**Records to process**:
/-! ### Machine/PortOps.lean -/

@[simp] theorem Part.takeBytes_fits (p : Part) (i : Nat) (bytes : List Byte) (h : p.fits = true) :
    (p.takeBytes i bytes).fits = true :=
  setPort_fits h fun q hq => hq

@[simp] theorem Part.setFramer_fits (p : Part) (i : Nat) (mode : FramerMode) (held : List Byte) (h : p.fits = true) :
    (p.setFramer i mode held).fits = true :=
  setPort_fits h fun q hq => hq

@[simp] theorem Part.giveLinkFault_fits (p : Part) (i : Nat) (cause : LinkCause) (frame : Option (Nat × Nat)) (h : p.fits = true) :
    (Part.giveLinkFault p i cause frame).fits = true := by
  simp only [Part.giveLinkFault]
  (repeat' split) <;> simp (maxDischargeDepth := 40) [fits_mk, fits_writes, fits_cmds, fits_faults, fits_ports, length_modifyAt, *]

@[simp] theorem Part.loseSync_fits (p : Part) (i : Nat) (cause : LinkCause) (h : p.fits = true) :
    (Part.loseSync p i cause).fits = true := by
  simp only [Part.loseSync]
  (repeat' split) <;> simp (maxDischargeDepth := 40) [fits_mk, fits_writes, fits_cmds, fits_faults, fits_ports, length_modifyAt, *]

@[simp] theorem Part.refuseArrival_fits (p : Part) (i code tag : Nat) (st : Status) (h : p.fits = true) :
    (Part.refuseArrival p i code tag st).fits = true := by
  simp only [Part.refuseArrival]
  (repeat' split) <;> simp (maxDischargeDepth := 40) [fits_mk, fits_writes, fits_cmds, fits_faults, fits_ports, length_modifyAt, *]

@[simp] theorem Part.checkArrival_fits (p : Part) (i code tag : Nat) (body : List Byte) (h : p.fits = true) :
    (p.checkArrival i code tag body).fits = true := by
  simp only [Part.checkArrival]
  (repeat' split) <;> first
    | exact Part.refuseArrival_fits _ _ _ _ _ h
    | exact setPort_fits (p := { p with engine.arrivals := p.engine.arrivals + 1 }) h fun q hq => hq

@[simp] theorem Part.requestArrives_fits (p : Part) (i code tag : Nat) (body : List Byte) (h : p.fits = true) :
    (p.requestArrives i code tag body).fits = true := by
  simp only [Part.requestArrives]
  split
  · exact setPort_fits h fun q hq => hq
  · rename_i hc
    apply Part.checkArrival_fits
    refine setPort_fits_at h fun q hq e => ?_
    subst e
    rw [port_fits_iff] at hq ⊢
    exact ⟨by simp only; omega, hq.2⟩

@[simp] theorem Part.frameArrives_fits (p : Part) (i kind code tag : Nat) (body rest : List Byte) (h : p.fits = true) :
    (Part.frameArrives p i kind code tag body rest).fits = true := by
  simp only [Part.frameArrives]
  (repeat' split) <;> simp (maxDischargeDepth := 40) [fits_mk, fits_writes, fits_cmds, fits_faults, fits_ports, length_modifyAt, *]

@[simp] theorem Part.framerDoes_fits (p : Part) (i : Nat) (e : FramerEvent) (h : p.fits = true) :
    (Part.framerDoes p i e).fits = true := by
  simp only [Part.framerDoes]
  (repeat' split) <;> simp (maxDischargeDepth := 40) [fits_mk, fits_writes, fits_cmds, fits_faults, fits_ports, length_modifyAt, *]

@[simp] theorem Part.framerRow_fits (p : Part) (i : Nat) (bytes : List Byte) (sort : FramerEvent → Bool) (h : p.fits = true) :
    (Part.framerRow p i bytes sort).fits = true := by
  simp only [Part.framerRow]
  (repeat' split) <;> simp (maxDischargeDepth := 40) [fits_mk, fits_writes, fits_cmds, fits_faults, fits_ports, length_modifyAt, *]

@[simp] theorem Part.queueWaiting_fits (p : Part) (i : Nat) (h : p.fits = true) : (p.queueWaiting i).fits = true := by
  simp only [Part.queueWaiting]
  split
  · exact h
  · split
    · rename_i w rest e hc
      refine Part.queueAnswer_fits _ _ _ _ (setPort_fits h fun q hq => hq) ?_
      rw [portAt_setPort (f := fun q => { q with waitingAnswers := rest }) (g := fun q => q.answers) (fun _ => rfl)]
      exact hc
    · exact h

@[simp] theorem Part.turnDone_fits (p : Part) (i : Nat) (h : p.fits = true) : (p.turnDone i).fits = true := by
  simp only [Part.turnDone]
  split
  · exact setPort_fits h fun q hq => beginTurn_fits hq
  · exact h

/-! ### Machine/Rebuild.lean -/

@[simp] theorem Part.landInFlight_fits (p : Part) (h : p.fits = true) : p.landInFlight.fits = true := by
  simp only [Part.landInFlight]
  (repeat' split) <;> exact h

@[simp] theorem Part.interrupted_fits (p : Part) (h : p.fits = true) : p.interrupted.fits = true := by
  simp only [Part.interrupted]
  split <;> exact Part.landInFlight_fits p h

theorem Part.powerOn_fits (p : Part) : p.powerOn.fits = true := rfl

@[simp] theorem Part.restart_fits (p : Part) (kind : StartKind) (mode : Mode) (minute : Option Nat) (h : p.fits = true) :
    (p.restart kind mode minute).fits = true := by
  have hp := fits_ports (Part.interrupted_fits p h)
  simp only [Part.restart, fits_mk, Part.blank]
  refine ⟨by decide, by decide, by decide, ?_⟩
  refine all_mapIdx hp fun i q hq => ?_
  rw [port_fits_iff] at hq ⊢
  exact ⟨by simp [Port.kept], hq.2.1, hq.2.2⟩

@[simp] theorem Part.loadSettings_fits (p : Part) (h : p.fits = true) : p.loadSettings.fits = true := by
  simp only [Part.loadSettings, fits_mk]
  exact ⟨fits_writes h, fits_cmds h, fits_faults h, all_mapIdx (fits_ports h) fun i q hq => hq⟩

@[simp] theorem Part.loadConfig_fits (p : Part) (h : p.fits = true) : (Part.loadConfig p).fits = true := by
  simp only [Part.loadConfig]
  (repeat' split) <;> simp (maxDischargeDepth := 40) [fits_mk, fits_writes, fits_cmds, fits_faults, fits_ports, length_modifyAt, *]

@[simp] theorem Part.endLoadedBake_fits (p : Part) (z : Nat) (r : ZoneRecord) (h : p.fits = true) :
    (Part.endLoadedBake p z r).fits = true := by
  simp only [Part.endLoadedBake]
  (repeat' split) <;> simp (maxDischargeDepth := 40) [fits_mk, fits_writes, fits_cmds, fits_faults, fits_ports, length_modifyAt, *]

@[simp] theorem Part.loadZones_fits (p : Part) (h : p.fits = true) : p.loadZones.fits = true := by
  simp only [Part.loadZones]
  exact foldl_fits _ (fun q z hq => Part.endLoadedBake_fits q z _ hq) _ _ h

@[simp] theorem Part.recountBranches_fits (p : Part) (h : p.fits = true) : p.recountBranches.fits = true := by
  rw [Part.recountBranches]
  refine foldl_fits _ ?_ _ _ h
  intro q b hq
  split
  · exact hq
  · refine foldl_fits _ ?_ _ _ hq
    intro q b hq
    dsimp only
    split <;> simp [hq]

@[simp] theorem Part.recountRoots_fits (p : Part) (h : p.fits = true) : p.recountRoots.fits = true :=
  foldl_fits _ (fun q b hq => by simp [hq]) _ _ h

@[simp] theorem Part.judgeRecord_fits (p : Part) (slot : Nat) (r : CarrierRecord) (entries : List Key) (h : p.fits = true) :
    (p.judgeRecord slot r entries).fits = true := by
  have hf : ∀ (l : List Key) (q : Part), q.fits = true →
      (l.foldl (fun (q : Part) k => q.removeEntryOf none slot k) q).fits = true :=
    fun l q hq => foldl_fits _ (fun q b hq => by simp [hq]) _ _ hq
  simp only [Part.judgeRecord]
  have ho : ∀ (q : Part) (l : List Nat), q.fits = true → ({ q with tally.orphans := l } : Part).fits = true :=
    fun q l hq => hq
  refine ite_fits ?_ (Part.pushWrite_fits _ _ _ ?_) <;>
    refine ite_fits (Part.giveReleased_fits _ _ _ _ _ ?_) ?_ <;>
    refine ite_fits (ho _ _ ?_) ?_ <;>
    refine ite_fits (hf _ _ ?_) ?_ <;>
    exact hf _ _ h

@[simp] theorem Part.scanSlot_fits (p : Part) (slot : Nat) (entries : List Key) (h : p.fits = true) :
    (Part.scanSlot p slot entries).fits = true := by
  simp only [Part.scanSlot]
  (repeat' split) <;> simp (maxDischargeDepth := 40) [fits_mk, fits_writes, fits_cmds, fits_faults, fits_ports, length_modifyAt, *]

**Exercise**: From the line containing "p.recountBranches.fits = true := by" through the last line of the records, output each line exactly and nothing more.

**Written solution**:
@[simp] theorem Part.recountBranches_fits (p : Part) (h : p.fits = true) : p.recountBranches.fits = true := by
  rw [Part.recountBranches]
  refine foldl_fits _ ?_ _ _ h
  intro q b hq
  split
  · exact hq
  · refine foldl_fits _ ?_ _ _ hq
    intro q b hq
    dsimp only
    split <;> simp [hq]

@[simp] theorem Part.recountRoots_fits (p : Part) (h : p.fits = true) : p.recountRoots.fits = true :=
  foldl_fits _ (fun q b hq => by simp [hq]) _ _ h

@[simp] theorem Part.judgeRecord_fits (p : Part) (slot : Nat) (r : CarrierRecord) (entries : List Key) (h : p.fits = true) :
    (p.judgeRecord slot r entries).fits = true := by
  have hf : ∀ (l : List Key) (q : Part), q.fits = true →
      (l.foldl (fun (q : Part) k => q.removeEntryOf none slot k) q).fits = true :=
    fun l q hq => foldl_fits _ (fun q b hq => by simp [hq]) _ _ hq
  simp only [Part.judgeRecord]
  have ho : ∀ (q : Part) (l : List Nat), q.fits = true → ({ q with tally.orphans := l } : Part).fits = true :=
    fun q l hq => hq
  refine ite_fits ?_ (Part.pushWrite_fits _ _ _ ?_) <;>
    refine ite_fits (Part.giveReleased_fits _ _ _ _ _ ?_) ?_ <;>
    refine ite_fits (ho _ _ ?_) ?_ <;>
    refine ite_fits (hf _ _ ?_) ?_ <;>
    exact hf _ _ h

@[simp] theorem Part.scanSlot_fits (p : Part) (slot : Nat) (entries : List Key) (h : p.fits = true) :
    (Part.scanSlot p slot entries).fits = true := by
  simp only [Part.scanSlot]
  (repeat' split) <;> simp (maxDischargeDepth := 40) [fits_mk, fits_writes, fits_cmds, fits_faults, fits_ports, length_modifyAt, *]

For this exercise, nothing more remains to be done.